> [WORK INSTRUCTIONS]: From the data underneath, reproduce exactly the stretch that begins at the line with "def Keeps (s" and ends after the line with "h.2.2.1, k.2.2.2.trans h.2.2.2⟩".

> [ENTRIES PROVIDED]:
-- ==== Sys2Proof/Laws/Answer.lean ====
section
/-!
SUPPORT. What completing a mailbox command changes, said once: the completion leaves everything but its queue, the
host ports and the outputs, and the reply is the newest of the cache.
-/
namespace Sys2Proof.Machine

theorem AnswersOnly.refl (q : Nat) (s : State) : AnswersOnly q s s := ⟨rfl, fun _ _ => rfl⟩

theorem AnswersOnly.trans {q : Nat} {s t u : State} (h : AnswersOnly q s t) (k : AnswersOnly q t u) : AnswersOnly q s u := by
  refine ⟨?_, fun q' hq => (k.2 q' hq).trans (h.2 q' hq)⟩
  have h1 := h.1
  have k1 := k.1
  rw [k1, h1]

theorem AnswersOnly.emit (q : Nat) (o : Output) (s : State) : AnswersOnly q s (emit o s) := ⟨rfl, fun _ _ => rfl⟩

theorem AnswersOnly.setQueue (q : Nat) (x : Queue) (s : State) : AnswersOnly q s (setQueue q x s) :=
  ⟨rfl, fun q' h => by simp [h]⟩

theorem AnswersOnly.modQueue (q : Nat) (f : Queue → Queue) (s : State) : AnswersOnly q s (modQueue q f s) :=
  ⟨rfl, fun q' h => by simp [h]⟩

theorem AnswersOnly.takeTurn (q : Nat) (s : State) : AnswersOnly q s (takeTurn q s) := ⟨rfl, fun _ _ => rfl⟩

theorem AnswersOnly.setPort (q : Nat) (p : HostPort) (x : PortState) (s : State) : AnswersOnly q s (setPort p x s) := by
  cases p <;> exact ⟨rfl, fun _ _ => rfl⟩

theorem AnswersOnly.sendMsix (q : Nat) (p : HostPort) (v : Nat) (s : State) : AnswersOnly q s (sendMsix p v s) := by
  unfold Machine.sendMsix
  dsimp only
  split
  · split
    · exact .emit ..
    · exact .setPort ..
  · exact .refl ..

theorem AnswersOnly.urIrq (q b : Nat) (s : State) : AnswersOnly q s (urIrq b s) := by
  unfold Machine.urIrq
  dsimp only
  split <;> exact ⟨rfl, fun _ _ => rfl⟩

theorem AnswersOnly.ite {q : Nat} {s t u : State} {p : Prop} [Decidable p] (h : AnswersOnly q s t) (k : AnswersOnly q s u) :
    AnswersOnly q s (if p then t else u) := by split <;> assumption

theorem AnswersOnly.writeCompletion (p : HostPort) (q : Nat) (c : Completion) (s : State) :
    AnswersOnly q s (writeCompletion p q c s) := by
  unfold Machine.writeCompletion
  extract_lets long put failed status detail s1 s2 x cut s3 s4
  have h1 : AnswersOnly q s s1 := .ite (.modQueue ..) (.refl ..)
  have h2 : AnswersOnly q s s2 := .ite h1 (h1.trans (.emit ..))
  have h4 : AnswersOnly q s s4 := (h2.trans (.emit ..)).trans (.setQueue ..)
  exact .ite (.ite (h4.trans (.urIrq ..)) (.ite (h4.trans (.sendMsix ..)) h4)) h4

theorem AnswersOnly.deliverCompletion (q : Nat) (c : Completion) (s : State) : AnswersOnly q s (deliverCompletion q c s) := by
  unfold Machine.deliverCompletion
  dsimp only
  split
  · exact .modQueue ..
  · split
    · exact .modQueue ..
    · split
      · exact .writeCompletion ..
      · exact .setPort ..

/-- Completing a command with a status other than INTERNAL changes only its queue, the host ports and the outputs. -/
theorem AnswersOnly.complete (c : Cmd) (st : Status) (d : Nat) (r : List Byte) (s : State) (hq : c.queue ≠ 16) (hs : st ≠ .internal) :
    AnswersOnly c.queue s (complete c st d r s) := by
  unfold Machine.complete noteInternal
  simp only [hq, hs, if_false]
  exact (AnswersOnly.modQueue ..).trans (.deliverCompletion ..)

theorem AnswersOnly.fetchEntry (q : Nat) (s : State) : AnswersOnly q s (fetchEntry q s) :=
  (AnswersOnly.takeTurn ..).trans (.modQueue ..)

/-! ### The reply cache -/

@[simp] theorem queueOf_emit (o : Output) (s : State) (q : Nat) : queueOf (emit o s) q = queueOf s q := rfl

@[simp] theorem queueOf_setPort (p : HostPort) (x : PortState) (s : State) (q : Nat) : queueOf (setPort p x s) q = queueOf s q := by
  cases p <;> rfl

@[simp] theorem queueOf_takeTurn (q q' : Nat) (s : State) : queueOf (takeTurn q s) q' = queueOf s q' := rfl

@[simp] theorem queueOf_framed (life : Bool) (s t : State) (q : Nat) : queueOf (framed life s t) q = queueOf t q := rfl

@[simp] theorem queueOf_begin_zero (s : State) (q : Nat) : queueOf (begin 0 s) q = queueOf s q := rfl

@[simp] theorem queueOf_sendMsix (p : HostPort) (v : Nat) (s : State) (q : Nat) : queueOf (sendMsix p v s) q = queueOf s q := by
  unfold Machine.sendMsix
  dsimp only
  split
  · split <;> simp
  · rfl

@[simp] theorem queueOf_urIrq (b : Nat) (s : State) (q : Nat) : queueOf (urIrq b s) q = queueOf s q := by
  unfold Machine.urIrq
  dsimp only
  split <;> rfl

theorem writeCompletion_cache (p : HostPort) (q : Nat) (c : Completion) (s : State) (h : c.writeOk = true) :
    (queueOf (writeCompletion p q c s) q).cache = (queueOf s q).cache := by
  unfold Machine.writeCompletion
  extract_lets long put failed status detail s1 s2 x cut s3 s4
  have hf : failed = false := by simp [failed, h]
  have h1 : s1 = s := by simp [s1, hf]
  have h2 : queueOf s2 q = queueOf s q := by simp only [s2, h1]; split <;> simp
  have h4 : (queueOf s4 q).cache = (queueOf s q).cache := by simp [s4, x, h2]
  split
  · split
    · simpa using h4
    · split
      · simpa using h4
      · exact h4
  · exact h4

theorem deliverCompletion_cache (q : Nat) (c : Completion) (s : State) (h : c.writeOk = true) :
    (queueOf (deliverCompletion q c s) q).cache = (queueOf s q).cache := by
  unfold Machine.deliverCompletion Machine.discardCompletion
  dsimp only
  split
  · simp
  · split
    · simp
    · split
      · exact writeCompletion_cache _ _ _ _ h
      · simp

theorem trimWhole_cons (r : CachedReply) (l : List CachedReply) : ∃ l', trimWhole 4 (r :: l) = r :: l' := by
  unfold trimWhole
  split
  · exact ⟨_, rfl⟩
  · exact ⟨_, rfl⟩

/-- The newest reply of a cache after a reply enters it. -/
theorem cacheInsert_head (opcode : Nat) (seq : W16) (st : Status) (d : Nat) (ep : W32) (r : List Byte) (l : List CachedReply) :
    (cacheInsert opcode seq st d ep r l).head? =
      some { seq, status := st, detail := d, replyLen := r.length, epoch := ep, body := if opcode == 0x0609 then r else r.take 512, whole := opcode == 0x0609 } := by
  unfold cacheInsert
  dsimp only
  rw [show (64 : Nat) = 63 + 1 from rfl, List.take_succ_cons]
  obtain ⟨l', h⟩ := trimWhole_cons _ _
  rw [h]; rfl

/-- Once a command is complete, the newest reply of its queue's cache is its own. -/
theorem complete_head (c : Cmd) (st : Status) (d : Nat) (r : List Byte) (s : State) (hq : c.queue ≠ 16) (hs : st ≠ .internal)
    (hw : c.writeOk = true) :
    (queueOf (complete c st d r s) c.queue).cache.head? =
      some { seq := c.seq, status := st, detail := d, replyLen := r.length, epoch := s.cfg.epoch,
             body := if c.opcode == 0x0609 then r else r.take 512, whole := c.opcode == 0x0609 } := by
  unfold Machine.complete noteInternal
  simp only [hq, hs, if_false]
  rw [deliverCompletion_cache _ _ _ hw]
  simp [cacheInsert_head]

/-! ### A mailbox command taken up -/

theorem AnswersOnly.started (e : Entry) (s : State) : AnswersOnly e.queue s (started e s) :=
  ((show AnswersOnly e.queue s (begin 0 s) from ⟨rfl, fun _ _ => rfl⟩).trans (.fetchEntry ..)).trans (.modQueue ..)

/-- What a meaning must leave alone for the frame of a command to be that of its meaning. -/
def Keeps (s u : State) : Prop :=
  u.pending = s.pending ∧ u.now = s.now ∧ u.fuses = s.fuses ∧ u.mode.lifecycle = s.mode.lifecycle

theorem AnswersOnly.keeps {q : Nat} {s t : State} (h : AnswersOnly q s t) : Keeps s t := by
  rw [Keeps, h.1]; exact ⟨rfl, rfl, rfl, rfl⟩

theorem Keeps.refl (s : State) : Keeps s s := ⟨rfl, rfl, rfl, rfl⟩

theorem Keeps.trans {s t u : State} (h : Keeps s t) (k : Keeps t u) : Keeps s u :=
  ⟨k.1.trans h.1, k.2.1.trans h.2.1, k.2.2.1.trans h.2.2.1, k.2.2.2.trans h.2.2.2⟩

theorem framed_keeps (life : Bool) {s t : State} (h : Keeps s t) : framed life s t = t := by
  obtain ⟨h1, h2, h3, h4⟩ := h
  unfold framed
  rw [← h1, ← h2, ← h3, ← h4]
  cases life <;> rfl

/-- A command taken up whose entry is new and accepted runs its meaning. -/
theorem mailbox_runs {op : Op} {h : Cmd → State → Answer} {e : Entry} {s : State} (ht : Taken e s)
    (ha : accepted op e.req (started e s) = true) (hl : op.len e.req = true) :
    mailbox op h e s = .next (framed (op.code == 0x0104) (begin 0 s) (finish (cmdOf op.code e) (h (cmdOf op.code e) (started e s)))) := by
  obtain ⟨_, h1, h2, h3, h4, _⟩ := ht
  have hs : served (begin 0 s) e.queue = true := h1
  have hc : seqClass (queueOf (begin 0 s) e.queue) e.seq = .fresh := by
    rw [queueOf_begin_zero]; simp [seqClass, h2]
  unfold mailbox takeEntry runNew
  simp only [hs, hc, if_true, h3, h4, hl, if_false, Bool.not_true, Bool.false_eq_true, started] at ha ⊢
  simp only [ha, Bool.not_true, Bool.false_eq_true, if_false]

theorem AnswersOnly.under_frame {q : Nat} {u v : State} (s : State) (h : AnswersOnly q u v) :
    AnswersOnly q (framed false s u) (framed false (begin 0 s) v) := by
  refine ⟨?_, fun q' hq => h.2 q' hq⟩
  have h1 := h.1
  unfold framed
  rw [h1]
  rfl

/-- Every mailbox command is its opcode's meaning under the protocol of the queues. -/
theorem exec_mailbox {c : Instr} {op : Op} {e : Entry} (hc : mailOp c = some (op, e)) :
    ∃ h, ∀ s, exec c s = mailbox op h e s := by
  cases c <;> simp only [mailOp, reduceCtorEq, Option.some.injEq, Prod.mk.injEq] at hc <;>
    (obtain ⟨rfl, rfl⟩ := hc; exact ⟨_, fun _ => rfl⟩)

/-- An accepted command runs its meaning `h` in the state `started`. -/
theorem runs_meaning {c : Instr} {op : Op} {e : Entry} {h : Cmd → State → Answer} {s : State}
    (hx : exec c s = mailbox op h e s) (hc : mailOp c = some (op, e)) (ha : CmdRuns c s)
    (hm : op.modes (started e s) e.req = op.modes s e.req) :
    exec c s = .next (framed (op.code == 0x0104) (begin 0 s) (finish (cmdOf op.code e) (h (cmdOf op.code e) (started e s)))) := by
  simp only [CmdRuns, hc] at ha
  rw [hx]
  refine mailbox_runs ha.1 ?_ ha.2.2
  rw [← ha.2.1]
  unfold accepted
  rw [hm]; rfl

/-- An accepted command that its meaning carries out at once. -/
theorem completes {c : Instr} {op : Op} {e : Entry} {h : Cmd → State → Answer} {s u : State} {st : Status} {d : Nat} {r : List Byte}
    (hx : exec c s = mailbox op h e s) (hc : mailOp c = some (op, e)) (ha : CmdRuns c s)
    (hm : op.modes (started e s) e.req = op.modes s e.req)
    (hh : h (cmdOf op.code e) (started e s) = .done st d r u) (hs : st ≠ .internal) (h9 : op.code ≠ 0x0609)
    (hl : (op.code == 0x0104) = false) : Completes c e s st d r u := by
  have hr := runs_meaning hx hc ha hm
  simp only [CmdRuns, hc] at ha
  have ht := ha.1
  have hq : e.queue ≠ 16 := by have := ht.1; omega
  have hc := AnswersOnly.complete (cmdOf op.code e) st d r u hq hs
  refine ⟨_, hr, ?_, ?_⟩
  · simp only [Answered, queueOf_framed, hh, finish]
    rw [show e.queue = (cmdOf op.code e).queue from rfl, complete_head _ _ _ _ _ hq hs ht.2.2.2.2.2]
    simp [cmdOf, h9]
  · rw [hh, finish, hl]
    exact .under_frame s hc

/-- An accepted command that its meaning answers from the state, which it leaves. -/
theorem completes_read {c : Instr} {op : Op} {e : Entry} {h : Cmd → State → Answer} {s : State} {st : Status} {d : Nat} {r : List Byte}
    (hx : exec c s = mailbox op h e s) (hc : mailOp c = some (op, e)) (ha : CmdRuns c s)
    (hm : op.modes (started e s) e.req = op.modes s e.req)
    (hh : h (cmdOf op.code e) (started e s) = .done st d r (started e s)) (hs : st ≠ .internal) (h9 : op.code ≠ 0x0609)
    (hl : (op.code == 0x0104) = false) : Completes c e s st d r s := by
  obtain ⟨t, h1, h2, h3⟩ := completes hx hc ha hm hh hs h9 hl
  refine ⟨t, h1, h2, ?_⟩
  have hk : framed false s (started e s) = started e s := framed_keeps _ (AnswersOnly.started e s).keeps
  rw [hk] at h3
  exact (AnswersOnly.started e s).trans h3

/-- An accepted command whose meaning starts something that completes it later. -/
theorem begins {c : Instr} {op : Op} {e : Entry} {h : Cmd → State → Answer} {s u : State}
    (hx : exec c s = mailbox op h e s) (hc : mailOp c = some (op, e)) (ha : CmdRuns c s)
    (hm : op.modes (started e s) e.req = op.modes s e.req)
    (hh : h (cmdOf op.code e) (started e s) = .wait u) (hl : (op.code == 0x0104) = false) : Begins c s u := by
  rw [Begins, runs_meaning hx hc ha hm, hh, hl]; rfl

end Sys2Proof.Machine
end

> [OUTPUT BELOW]:
def Keeps (s u : State) : Prop :=
  u.pending = s.pending ∧ u.now = s.now ∧ u.fuses = s.fuses ∧ u.mode.lifecycle = s.mode.lifecycle

theorem AnswersOnly.keeps {q : Nat} {s t : State} (h : AnswersOnly q s t) : Keeps s t := by
  rw [Keeps, h.1]; exact ⟨rfl, rfl, rfl, rfl⟩

theorem Keeps.refl (s : State) : Keeps s s := ⟨rfl, rfl, rfl, rfl⟩

theorem Keeps.trans {s t u : State} (h : Keeps s t) (k : Keeps t u) : Keeps s u :=
  ⟨k.1.trans h.1, k.2.1.trans h.2.1, k.2.2.1.trans h.2.2.1, k.2.2.2.trans h.2.2.2⟩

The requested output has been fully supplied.